Turing machines (DTM / NTM): In addition to its internal state, a Turing machine also has access to an infinite tape on which a movable read / write head can write characters and read them later. Both classes accept the type 0 languages ( recursively enumerable language ). The Turing machine also defines the term predictability . See Church's thesis .
Linear restricted machines (DLBA / LBA): The only difference between the linearly limited automata and the Turing machines is that the accessible part of the band is limited by the size of the input. Nondeterministic LBA exactly accept the type 1 languages ( context sensitive languages ); the question of whether this also applies to deterministic LBA is still an open problem.
Push- button machines (DPDA / PDA): In addition to one of a finite number of internal states, a basement machine also has access to the basement, a stack on which characters can be temporarily stored for later processing.
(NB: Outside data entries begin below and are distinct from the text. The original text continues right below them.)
/-- R6, R22, R362, R363, R378, R392, R413, R428, R430: the registers with an effect of their own do what their table says: W1C clears the
bits written as 1, CECNT, PORTSTAT and DLSTAT answer and clear; a read gives a W1C or RW register's value, zero for a write-only one; a
plain register holds what is written to it, a queue's ring and context while EN = 0 alone, and TRSIZE means a ring of 2 to 12 places or
none; flash words are programmed while WE = 1, which can be set in states 4 and 5, and a read of the window returns them once done; an
aperture access of the first two tiers reads and writes their bytes as an access of the host, secure ones apart. The order of poison and
secure bytes in an aperture access, that a write to CECNT is ignored, and that the host's accesses acquire and release are the model's
(log 58, log 69, log 72). -/
def Obligations.HostRegisterResults : Prop := ∀ (s : State),
  (∀ v, exec (.irqstatWrite v) s = .next { s with irqStat := s.irqStat &&& ~~~v }) ∧
  (∀ v, exec (.errlogWrite v) s = .next { s with errLog := s.errLog &&& ~~~v }) ∧
  (∀ v, exec (.uestatWrite v) s = .next { s with ueStat := s.ueStat &&& ~~~(v &&& 3) }) ∧
  exec .cecntRead s = .next { s with hostData := s.ceCnt.setWidth 64, ceCnt := 0 } ∧
  (∀ p < 18, exec (.portstatRead p) s = .next { (s.setPort p { s.port p with retrain := 0, replay := 0 }) with
    hostData := linkStat (s.port p).st (s.port p).retrain (s.port p).replay }) ∧
  (∀ k < 3, exec (.dlstatRead k) s = .next { s.setDlink k { s.dlink k with retrain := 0, replay := 0 } with
    hostData := linkStat (s.dlink k).st (s.dlink k).retrain (s.dlink k).replay }) ∧
  (∀ q, (∀ r ∈ [HostReg.restart, .tract q, .trkill q], readReg s r = 0) ∧ readReg s .irqstat = s.irqStat ∧
    readReg s .errlog = s.errLog.setWidth 64 ∧ readReg s .uestat = s.ueStat.setWidth 64 ∧
    readReg s (.qtail q) = (s.queue q).tail.setWidth 64 ∧ readReg s (.trhead q) = (s.queue q).trHead.setWidth 64 ∧
    readReg s (.qsize q) = BitVec.ofNat 64 (s.queue q).size) ∧
  (∀ v, exec (.registerWrite .apbase v) s = .next { s with apBase := v.toNat / 2 ^ 36 % 2 ^ 12 * 2 ^ 36, apTier := v.toNat / 2 ^ 48 % 4 }) ∧
  (∀ v : DWord, exec (.registerWrite .cethr v) s = .next { s with ceThr := v.setWidth 32 }) ∧
  (∀ (q : Nat) (v : DWord), let x := s.queue q
    exec (.registerWrite (.trctl q) v) s = .next (s.setQueue q { x with trIrq := v.getLsbD 0 }) ∧
    exec (.registerWrite (.loghead q) v) s = .next (s.setQueue q { x with logHead := v.setWidth 32 }) ∧
    (x.en = false →
      exec (.registerWrite (.qbase q) v) s = .next (s.setQueue q { x with loc := v.toNat % 4, base := v.toNat / 2 ^ 12 * 2 ^ 12 }) ∧
      exec (.registerWrite (.qctx q) v) s = .next (s.setQueue q { x with ctx := v }) ∧
      exec (.registerWrite (.trsize q) v) s = .next (s.setQueue q { x with trSize := v.toNat % 16 })) ∧
    (x.en = true → exec (.registerWrite (.trsize q) v) s = .next s) ∧
    x.trLog = (if 2 ≤ x.trSize ∧ x.trSize ≤ 12 then x.trSize else 0) ∧
    readReg s (.trctl q) = (if x.trIrq = true then 1 else 0) ∧ readReg s (.loghead q) = x.logHead.setWidth 64 ∧
    readReg s (.qbase q) = BitVec.ofNat 64 (x.loc + x.base) ∧ readReg s (.qctx q) = x.ctx ∧
    readReg s (.trsize q) = BitVec.ofNat 64 x.trSize) ∧ readReg s .cethr = s.ceThr.setWidth 64 ∧
  (∀ r v, r ∈ [HostReg.id, .bootstat, .failcnt, .capptr, .temp, .pwr, .cecnt, .ueaddr] → exec (.registerWrite r v) s = .next s) ∧
  (∀ b, exec (.powerLimit b) s = .next { s with clockLow := b }) ∧
  (∀ v, exec (.flashctlWrite v) s = .next { s with flashWe := v.getLsbD 0 && decide (s.bootState = 4 ∨ s.bootState = 5) }) ∧
  (∀ off v, s.flashWe = true → off % 4 = 0 → off < 2 ^ 24 →
    exec (.flashWindowWrite off v) s = .next { s with flashBusy := s.flashBusy ++ [(off, v)] }) ∧
  (∀ off v, s.flashWe = false → exec (.flashWindowWrite off v) s = .next s) ∧
  (∀ off e, (s.flashBusy.find? fun e => e.1 == off) = some e → exec (.flashWriteComplete off) s =
    .next (({ s with flashBusy := s.flashBusy.erase e } : State).writeNat (mKey 292 off) 4 e.2.toNat)) ∧
  (∀ off, off < 2 ^ 24 → (∀ e ∈ s.flashBusy, e.1 ≠ off) → readReg s (.flash off) =
    BitVec.ofNat 64 (s.readNat (mKey 292 (off / 4 * 4)) 4)) ∧
  (∀ off n v, off + n ≤ 2 ^ 36 → n ≤ 8 → 2 ≤ s.apTier ∨ s.bootState = 5 →
    exec (.apertureAccess true off n v) s = .next s ∧ exec (.apertureAccess false off n v) s = .next { s with hostData := 0 }) ∧
  (∀ off n v, off + n ≤ 2 ^ 36 → n ≤ 8 → s.apTier < 2 → s.bootState = 4 → apertureOpen s off n = true →
    let ks := apertureKeys s off n
    let s1 := if ∃ k ∈ ks, k.2 = true then s.logErr 0 else s
    let open_ := (ks.filter fun k => !k.2).map (·.1)
    let got := extRead s1 (hostWho s1) open_
    exec (.apertureAccess true off n v) s = .next (extWrite s1 (hostWho s1) ((ks.zip (bytesOfNat n v.toNat)).filterMap fun x =>
      if x.1.2 then none else some (x.1.1, x.2))) ∧
    ((∀ k ∈ ks, k.2 = false → s.poisoned k.1 = false) → exec (.apertureAccess false off n v) s = .next { got.2 with
      hostData := BitVec.ofNat 64 (natOfBytes (ks.map fun k => if k.2 then 0 else Tab.get 0 (open_.zip got.1) k.1)) }) ∧
    ((∃ k ∈ ks, k.2 = false ∧ s.poisoned k.1 = true) → exec (.apertureAccess false off n v) s = .next { s1.free.2 with
      hostData := Config.freeDWord s1.freeCtr }))

/-- R373, R424 to R427: a port serves a flit that is whole, next in order and addressed to this module, and acknowledges it; another
is dropped and a resend asked for. An acknowledgement frees the flits up to it; a timeout resends; a lost lane and a failed
retraining retrain, which starts the count of resends anew; the third failure in a row takes a port down, or for a die link ends the
service of commands. The layout of payloads, acknowledgements that are not kept, an atomic performed where its bytes are, a peer as one
agent, and the events and free count of a die link are the model's choices (log 12, log 15, log 60, log 61, log 72, log 95). -/
def Obligations.FabricResults : Prop := ∀ (s : State) (p : Nat) (flit : List Byte),
  let x := s.port p
  let fits (type : Nat) : Prop := p < 18 ∧ x.st = 1 ∧ flit.length = 128 ∧ flitBits flit 0 4 = type
  let next : Prop := flitGood flit = true ∧ flitSeq flit = x.recvSeq
  let s1 := s.setPort p { x with recvSeq := (x.recvSeq + 1) % 65536 }
  let acks (t : State) : Host.Outcome State Fault Refusal := .next (sendAck t p false)
  let mine : Prop := flitBits flit 12 8 = s.moduleNo
  let d := flitData flit
  let off := fieldAt d 0 8
  let tells (t : State) (bs : List Byte) : State := sendFlit t p 3 (flitBits flit 4 8) (flitBits flit 43 1) (flitBits flit 44 20) none bs
  let again (y : Port) : Port := { y with st := 2, retrain := min 255 (y.retrain + 1), resent := y.resent.map fun _ => 0 }
  (∀ i ∈ [(1, Instr.fabricWrite p flit), (2, .fabricReadRequest p flit), (3, .fabricReadData p flit), (4, .fabricCollectiveData p flit)],
    (fits i.1 → ¬ next → exec i.2 s = .next (sendAck s p true)) ∧ (fits i.1 → next → ¬ mine → exec i.2 s = acks s1)) ∧
  (fits 1 → next → mine →
    (admitsPeer s1 p flit off (d.length - 8) = true → exec (.fabricWrite p flit) s =
      acks (extWrite s1 (peerWho s1 (flitBits flit 4 8)) ((d.drop 8).zipIdx.map fun bi => (mKey 0 (off + bi.2), bi.1)))) ∧
    (admitsPeer s1 p flit off (d.length - 8) = false → exec (.fabricWrite p flit) s = acks (tells s1 []))) ∧
  (fits 2 → next → mine →
    let n := min 112 (fieldAt d 8 2)
    let req := d.drop 10
    let w : Who := { peerWho s1 (flitBits flit 4 8) with atom := decide (req ≠ []) }
    let old := (peerBytes s1 w off n).1
    let s2 := (peerBytes s1 w off n).2
    let new := (atomOp (fieldAt req 0 1) (fieldAt req 1 1) (natOfBytes old) (fieldAt req 2 8) (fieldAt req 10 8)).1
    (admitsPeer s1 p flit off n = true → req = [] → exec (.fabricReadRequest p flit) s = acks (tells s2 old)) ∧
    (admitsPeer s1 p flit off n = true → req ≠ [] → exec (.fabricReadRequest p flit) s =
      acks (tells (extWrite s2 w ((bytesOfNat n new).zipIdx.map fun bi => (mKey 0 (off + bi.2), bi.1))) old)) ∧
    (admitsPeer s1 p flit off n = false → exec (.fabricReadRequest p flit) s = acks (tells s1 []))) ∧
  (fits 3 → next → mine → exec (.fabricReadData p flit) s = acks (readArrives s1 (flitBits flit 44 20) d)) ∧
  (fits 4 → next → mine →
    let h := fieldAt d 8 2
    let key := [h % 8, h / 8 % 4, h / 32 % 2 ^ 10, fieldAt d 10 4, fieldAt d 14 2]
    (h / 2 ^ 15 % 2 = 1 → d.drop 32 = [] → exec (.fabricCollectiveData p flit) s =
      acks (callArrives s1 (fieldAt d 0 2) (fieldAt d 2 2) (fieldAt d 4 4) key)) ∧
    (h / 2 ^ 15 % 2 = 1 → d.drop 32 ≠ [] → exec (.fabricCollectiveData p flit) s =
      acks (doneArrives s1 (fieldAt d 0 2) (fieldAt d 2 2) (fieldAt d 4 4))) ∧
    (h / 2 ^ 15 % 2 = 0 → exec (.fabricCollectiveData p flit) s =
      acks (dataArrives s1 (fieldAt d 0 2) (fieldAt d 2 2) (fieldAt d 4 4) key (fieldAt d 16 8) (fieldAt d 24 8) (d.drop 32)))) ∧
  (fits 5 → flitGood flit = true → exec (.fabricAcknowledge p flit) s =
    .next (s.setPort p (x.acked (flitSeq flit) s.clock (decide (fieldAt d 0 1 % 2 = 1))))) ∧
  (fits 5 → flitGood flit = false → exec (.fabricAcknowledge p flit) s = .next (sendAck s p true)) ∧
  (x.st = 1 → x.sent ≠ 0 → x.unacked ≠ [] → (s.clockLow = true ∨ x.lastAck + 10000 ≤ s.clock) →
    exec (.replayTimeout p) s = .next (s.setPort p (Port.resend { x with lastAck := s.clock }))) ∧
  (x.st = 1 → exec (.laneLockLoss p) s = .next (s.setPort p (again x))) ∧
  (x.st = 2 → exec (.portRetrainComplete p true) s =
    .next (s.setPort p (Port.transmit { x with st := 1, fails := 0, lastAck := s.clock }))) ∧
  (x.st = 2 → x.fails < 2 → exec (.portRetrainComplete p false) s = .next (s.setPort p { again x with fails := x.fails + 1 })) ∧
  (x.st = 2 → 2 ≤ x.fails → exec (.portRetrainComplete p false) s = .next (portDown s p)) ∧
  (∀ k < 3,
    let y := s.dlink k
    let begun : DLink := { y with st := 2, retrain := min 255 (y.retrain + 1) }
    let z := if y.st = 1 then begun else y
    (y.st = 1 → exec (.laneLockLoss (18 + k)) s = .next (s.setDlink k begun) ∧
      exec (.replayTimeout (18 + k)) s = .next (s.free.2.setDlink k
        { y with replay := min 65535 (y.replay + 1 + Config.freeNat s.freeCtr) })) ∧
    (y.st = 1 ∨ y.st = 2 →
      exec (.dieLinkRetrainComplete k true) s = .next (s.setDlink k { z with st := 1, fails := 0 }) ∧
      (y.fails < 2 → exec (.dieLinkRetrainComplete k false) s =
        .next (s.setDlink k { z with st := 2, retrain := min 255 (z.retrain + 1), fails := y.fails + 1 })) ∧
      (2 ≤ y.fails → ∃ t : State, exec (.dieLinkRetrainComplete k false) s = .next t ∧ t.linkDown = true)))

/-- R411, R412, R413: a correctable error of a word or unit waits for a read or the scrubber, which corrects and counts it; an
uncorrectable one poisons the unit, in L2 the 64-bit word, and is recorded; poison that the scrubber finds is recorded; one in a register
marks it, to be corrected or trapped on at its read; one in an accumulator row marks the row; an error of an L1 line leaves no trace, nor
one of a clean L2 tag, while a correctable one there is counted. What an L1 error leaves, the unit sizes and the place recorded for a word
of L2 are the model's reading (log 59). -/
def Obligations.SoftErrorResults : Prop := ∀ (s : State) (k : Nat),
  let poisons : State := { s with poison := s.poison ++ [unitOf k], flaws := s.flaws.filter (· != unitOf k) }
  let word := k / 8 * 8
  let l2 : DWord := BitVec.ofNat 64 ((homeDie s k).getD 0 * 2 ^ 46 + 2 * 2 ^ 48)
  (s.poisoned k = false → unitOf k ∉ s.flaws →
    exec (.softError (.dramUnit k false)) s = .next { s with flaws := s.flaws ++ [unitOf k] } ∧
    (4 ≤ keyCode k → exec (.softError (.sramWord k false)) s = .next { s with flaws := s.flaws ++ [unitOf k] }) ∧
    (word ∉ s.l2flaws → exec (.scrubPatrol k) s = .next s)) ∧
  (s.poisoned k = false → keyCode k < 4 → word ∉ s.l2flaws →
    exec (.softError (.sramWord k false)) s = .next { s with l2flaws := s.l2flaws ++ [word] }) ∧
  (s.poisoned k = false → exec (.softError (.dramUnit k true)) s = .next (poisons.foundUe (poisonAux (unitOf k)) false)) ∧
  (s.poisoned k = false → 4 ≤ keyCode k → exec (.softError (.sramWord k true)) s = .next (poisons.foundUe (poisonAux (unitOf k)) false)) ∧
  (s.poisoned k = false → keyCode k < 4 → exec (.softError (.sramWord k true)) s =
    .next (({ s with l2poison := s.l2poison ++ [word], l2flaws := s.l2flaws.filter (· != word) } : State).foundUe l2 false)) ∧
  (s.poisoned k = false → s.ceThr = 0 → s.ceCnt ≠ 0xFFFFFFFF →
    (unitOf k ∈ s.flaws → word ∉ s.l2flaws → exec (.scrubPatrol k) s =
      .next { s with flaws := s.flaws.filter (· != unitOf k), ceCnt := s.ceCnt + 1 }) ∧
    (unitOf k ∉ s.flaws → word ∈ s.l2flaws → exec (.scrubPatrol k) s =
      .next { s with l2flaws := s.l2flaws.filter (· != word), ceCnt := s.ceCnt + 1 })) ∧
  (unitOf k ∉ s.flaws → word ∉ s.l2flaws →
    (word ∈ s.l2poison → exec (.scrubPatrol k) s = .next (s.foundUe l2 true)) ∧
    (word ∉ s.l2poison → s.poisoned k = true → exec (.scrubPatrol k) s = .next (s.foundUe (poisonAux (unitOf k)) true))) ∧
  (∀ core slot (r : BitVec 9) lane,
    exec (.softError (.reg core slot r lane true)) s = .next (s.modGroup (gKey core slot) fun g =>
      { g with regErr := g.regErr ++ [(r.toNat, lane)] }) ∧
    exec (.softError (.reg core slot r lane false)) s = .next (s.modGroup (gKey core slot) fun g =>
      { g with regFlaw := g.regFlaw ++ [(r.toNat, lane)] })) ∧
  (∀ core tile row, exec (.softError (.accWord core tile row true)) s = .next ((s.modMx core fun m =>
    { m with bad := m.bad ++ [64 * tile + row] }).foundUe (corePlace core) false) ∧
    exec (.softError (.accWord core tile row false)) s = .next s.corrected) ∧
  (∀ core, exec (.softError (.l1 core)) s = .next s) ∧
  (∀ die dirty, exec (.softError (.l2tag die dirty false)) s = .next s.corrected ∧
    exec (.softError (.l2tag die false true)) s = .next s)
The PDAs accept type 2 languages ( context-free languages ). The DPDAs accept the deterministic context-free languages .
Finite machines (DFA / NFA): A finite automaton only knows finitely many states. Both classes accept the type 3 languages ( regular languages ).

The set of automata is related to the sets of language classes and grammars as follows (see also Chomsky hierarchy ):

Chomsky hierarchy	Language class		nondeterministic automaton		deterministic automaton
Type 0 grammar	${\ displaystyle {\ mathcal {\ color {blue} RE}}}$	${\ displaystyle =}$	${\ displaystyle {\ mathcal {\ color {blue} NTM}}}$	${\ displaystyle =}$	${\ displaystyle {\ mathcal {\ color {blue} DTM}}}$
Type 1 grammar	${\ displaystyle {\ mathcal {\ color {blue} CS}}}$	${\ displaystyle =}$	${\ displaystyle {\ mathcal {\ color {blue} LBA}}}$	${\ displaystyle \ supseteq}$	${\ displaystyle {\ mathcal {DLBA}}}$
Type 2 grammar	${\ displaystyle {\ mathcal {\ color {blue} CF}}}$	${\ displaystyle =}$	${\ displaystyle {\ mathcal {\ color {blue} PDA}}}$	${\ displaystyle \ varsupsetneq}$	${\ displaystyle {\ mathcal {DPDA}}}$
Type 3 grammar	${\ displaystyle {\ mathcal {\ color {blue} REG}}}$	${\ displaystyle =}$	${\ displaystyle {\ mathcal {\ color {blue} NFA}}}$	${\ displaystyle =}$	${\ displaystyle {\ mathcal {\ color {blue} DFA}}}$

It is not yet known whether LBA ⊃ DLBA really applies or whether the DLBAs accept the same language class as the LBAs.
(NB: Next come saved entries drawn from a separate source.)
-- ==== Sys2Proof/Laws/Decode.lean ====
section
/-! SUPPORT. The parcels of an instruction: the bytes of a parcel read back, and its fields stand where R127 and R128 put
them. -/

namespace Sys2Proof

open Sys2Proof.Machine

/-- A concatenation as a number. -/
theorem append_toNat {m n : Nat} (x : BitVec m) (y : BitVec n) : (x ++ y).toNat = x.toNat * 2 ^ n + y.toNat := by
  rw [BitVec.toNat_append, ← Nat.shiftLeft_add_eq_or_of_lt y.isLt, Nat.shiftLeft_eq]

theorem fld_toNat (w : Word) (i n : Nat) : (Word.fld w i n).toNat = w.toNat / 2 ^ i % 2 ^ n := by
  rw [Word.fld, BitVec.extractLsb'_toNat, Nat.shiftRight_eq_div_pow]

/-- The bytes of a parcel give the parcel back. -/
theorem takeWord_bytesOfWord (w : Word) (bs : List Byte) : takeWord (bytesOfWord w ++ bs) = some (w, bs) := by
  simp only [bytesOfWord, List.cons_append, List.nil_append, takeWord, Option.some.injEq, Prod.mk.injEq, and_true]
  apply BitVec.eq_of_toNat_eq
  simp only [wordOfBytes, append_toNat, BitVec.extractLsb'_toNat, Nat.shiftRight_eq_div_pow]
  have := w.isLt
  omega

theorem parcel0_toNat (f : Fld) (op : BitVec 7) (l : BitVec 2) : (parcel0 f op l).toNat =
    f.a.toNat * 2 ^ 24 + f.d.toNat * 2 ^ 16 + f.gn.toNat * 2 ^ 15 + f.g.toNat * 2 ^ 12 + op.toNat * 2 ^ 5 + f.s.toNat * 4 + l.toNat := by
  simp only [parcel0, append_toNat]
  omega

theorem parcel1_toNat (f : Fld) : (parcel1 f).toNat =
    f.m.toNat * 2 ^ 30 + f.tk.toNat * 2 ^ 26 + f.ty.toNat * 2 ^ 22 + f.mn.toNat * 2 ^ 18 + f.c.toNat * 2 ^ 9 + f.b.toNat := by
  simp only [parcel1, append_toNat]
  omega

@[simp] theorem lenOf_parcel0 (f : Fld) (op : BitVec 7) (l : BitVec 2) : lenOf (parcel0 f op l) = l.toNat := by
  have := l.isLt
  rw [lenOf, fld_toNat, parcel0_toNat]
  omega

@[simp] theorem opOf_parcel0 (f : Fld) (op : BitVec 7) (l : BitVec 2) : opOf (parcel0 f op l) = op.toNat := by
  have := l.isLt
  have := op.isLt
  have := f.s.isLt
  rw [opOf, fld_toNat, parcel0_toNat]
  omega

theorem fields0 (f : Fld) (op : BitVec 7) (l : BitVec 2) : Word.fld (parcel0 f op l) 2 3 = f.s ∧
    Word.fld (parcel0 f op l) 12 3 = f.g ∧ Word.fld (parcel0 f op l) 15 1 = f.gn ∧ Word.fld (parcel0 f op l) 16 8 = f.d ∧
    Word.fld (parcel0 f op l) 24 8 = f.a := by
  have h1 := l.isLt
  have h2 := op.isLt
  have h3 := f.s.isLt
  have h4 := f.g.isLt
  have h5 := f.gn.isLt
  have h6 := f.d.isLt
  have h7 := f.a.isLt
  refine ⟨?_, ?_, ?_, ?_, ?_⟩ <;>
  · apply BitVec.eq_of_toNat_eq
    rw [fld_toNat, parcel0_toNat]
    omega

theorem fields1 (f : Fld) : Word.fld (parcel1 f) 0 9 = f.b ∧ Word.fld (parcel1 f) 9 9 = f.c ∧ Word.fld (parcel1 f) 18 4 = f.mn ∧
    Word.fld (parcel1 f) 22 4 = f.ty ∧ Word.fld (parcel1 f) 26 4 = f.tk ∧ Word.fld (parcel1 f) 30 2 = f.m := by
  have h1 := f.b.isLt
  have h2 := f.c.isLt
  have h3 := f.mn.isLt
  have h4 := f.ty.isLt
  have h5 := f.tk.isLt
  have h6 := f.m.isLt
  refine ⟨?_, ?_, ?_, ?_, ?_, ?_⟩ <;>
  · apply BitVec.eq_of_toNat_eq
    rw [fld_toNat, parcel1_toNat]
    omega

/-- The fields of two parcels and a literal are read back as they were written. -/
theorem rawFld_parcels (f : Fld) (op : BitVec 7) (l : BitVec 2) (p2 : Word) :
    rawFld (parcel0 f op l) (parcel1 f) p2 = { f with lit := p2 } := by
  obtain ⟨h1, h2, h3, h4, h5⟩ := fields0 f op l
  obtain ⟨k1, k2, k3, k4, k5, k6⟩ := fields1 f
  simp only [rawFld, h1, h2, h3, h4, h5, k1, k2, k3, k4, k5, k6]

/-- A one-parcel form carries no field of the second parcel. -/
theorem rawFld_parcel0 (f : Fld) (op : BitVec 7) (l : BitVec 2) :
    rawFld (parcel0 f op l) 0 0 = { f with b := 0, c := 0, mn := 0, ty := 0, tk := 0, m := 0, lit := 0 } := by
  obtain ⟨h1, h2, h3, h4, h5⟩ := fields0 f op l
  simp only [rawFld, h1, h2, h3, h4, h5]
  rfl

end Sys2Proof
end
Further classes of machines are:

Two-cellar machine: In contrast to the cellar machine, the two-cellar machine has two cellars available. A Turing band can be simulated through the cellar pair. The two-cellar machines are therefore equivalent to the Turing machines. Syntactic restrictions of this model lead to the characterization of type 1 and type 2 languages.
Register machines: In addition to its internal state, a register machine has a sequence of registers, which are storage cells for natural numbers on which elementary arithmetic operations can be carried out. Register machines are just as powerful as Turing machines.

Extended machine terms

Nondeterministic automata must not be confused with stochastic automata . The latter assign probabilities to the state transitions, while the former only talk about possibilities. Nondeterministic automata are therefore not suitable for making probability statements.

There are also other types of machines that are not based on the sequential reading of an input. Some of the more popular machines are:

Variants of the Turing machine with a two-dimensional belt or with several belts
Cellular automata
ω-automata for infinite inputs
Neural Networks
Petri nets
Algebraic calculation models

Applications

Finite automata and push-down automata are of practical relevance for programming : they offer a simple structure with which many complex problems can be solved clearly. In the compiler, they are, for example, the implementation of parsers used, the reactions of networking protocols often use a finite state machine to around their current state model . The navigation options in a wizard can also be expressed very well as a finite automaton, and workflow management uses these concepts to model work processes.

The finite state machine model is also used in the implementation of sequential hardware , there usually referred to as a finite state machine (FSM).